Start of Materials provided

-- ==== Sys2Proof/Signals.lean ====
section
/-!
DEFINITION. What the lines of the part carry into a command (spec/00, "Signals at the part"): the operands of
`Instr` that are no plain words. The spec's table gives its rows no operands; these are the values its rules read
at the moment of the command (log 8).
-/

namespace Sys2Proof

/-- The two places of the spare-lamp changer (R53). -/
inductive LampPos where
  | A
  | B
  deriving DecidableEq, Repr

/-- What the tray code lines show (R24). -/
inductive TrayCode where
  | c80
  | c120
  | absent
  | invalid
  deriving DecidableEq, Repr

/-- The sensor lines of the mechanism, as they stand when a command of TMC is taken: lifter-up and lifter-down
confirm (R32, R36), the gate slide sensor (R36) and the home mark (R45). -/
structure MechSense where
  lifterUp : Bool
  lifterDown : Bool
  slide : Bool
  homeMark : Bool
  deriving DecidableEq, Repr

/-- The keys: the thirteen of the remote (codes 1..13 of section 9.7) and the panel's MODE and POWER (R171). -/
inductive Key where
  | FWD | REV | DIM_UP | DIM_DOWN | LAMP | BLANK | PAUSE | ADVANCE | STOP | VOL_UP | VOL_DOWN | TAPE_PLAY
  | TAPE_STOP | MODE | POWER
  deriving DecidableEq, Repr

/-- The two lines that carry remote frames (R167). -/
inductive RemoteLine where
  | wired
  | ir
  deriving DecidableEq, Repr

/-- One measured time of a remote line in microseconds: how long the line was low, or high (R167). -/
inductive LineTime where
  | low (us : Nat)
  | high (us : Nat)
  deriving DecidableEq, Repr

/-- The two reels of the deck (R108, R109). -/
inductive Reel where
  | takeUp
  | supply
  deriving DecidableEq, Repr

/-- One bit position of the cue track as the bit decoder forms it (R121): a bit with its cell length in
microseconds, or a void bit. -/
inductive CueCell where
  | bit (b : Bool) (len : Nat)
  | void
  deriving DecidableEq, Repr

/-- The head of a request frame (R179, section 9.7): where it goes and where it comes from. -/
structure LinkHdr where
  dest : Byte
  src : Byte
  deriving DecidableEq, Repr

/-- The five bytes of an action slot (section 9.7). -/
structure SlotBytes where
  kind : Byte
  b1 : Byte
  b2 : Byte
  b3 : Byte
  b4 : Byte
  deriving DecidableEq, Repr

/-- The lines that are read at once when power is applied: tray sensor and code (R24), lamp-present sensors (R80),
cassette-present (R116), the panel key lines (R177) and the address straps (R183). -/
structure PowerOnLines where
  trayPresent : Bool
  trayCode : TrayCode
  lampA : Bool
  lampB : Bool
  cassette : Bool
  panelClosed : List Key
  straps : BitVec 5
  deriving DecidableEq, Repr

end Sys2Proof
end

End of Materials provided

Out of the records above, pick each line that contains the string "What".

* _Problem solution_:
DEFINITION. What the lines of the part carry into a command (spec/00, "Signals at the part"): the operands of
/-- What the tray code lines show (R24). -/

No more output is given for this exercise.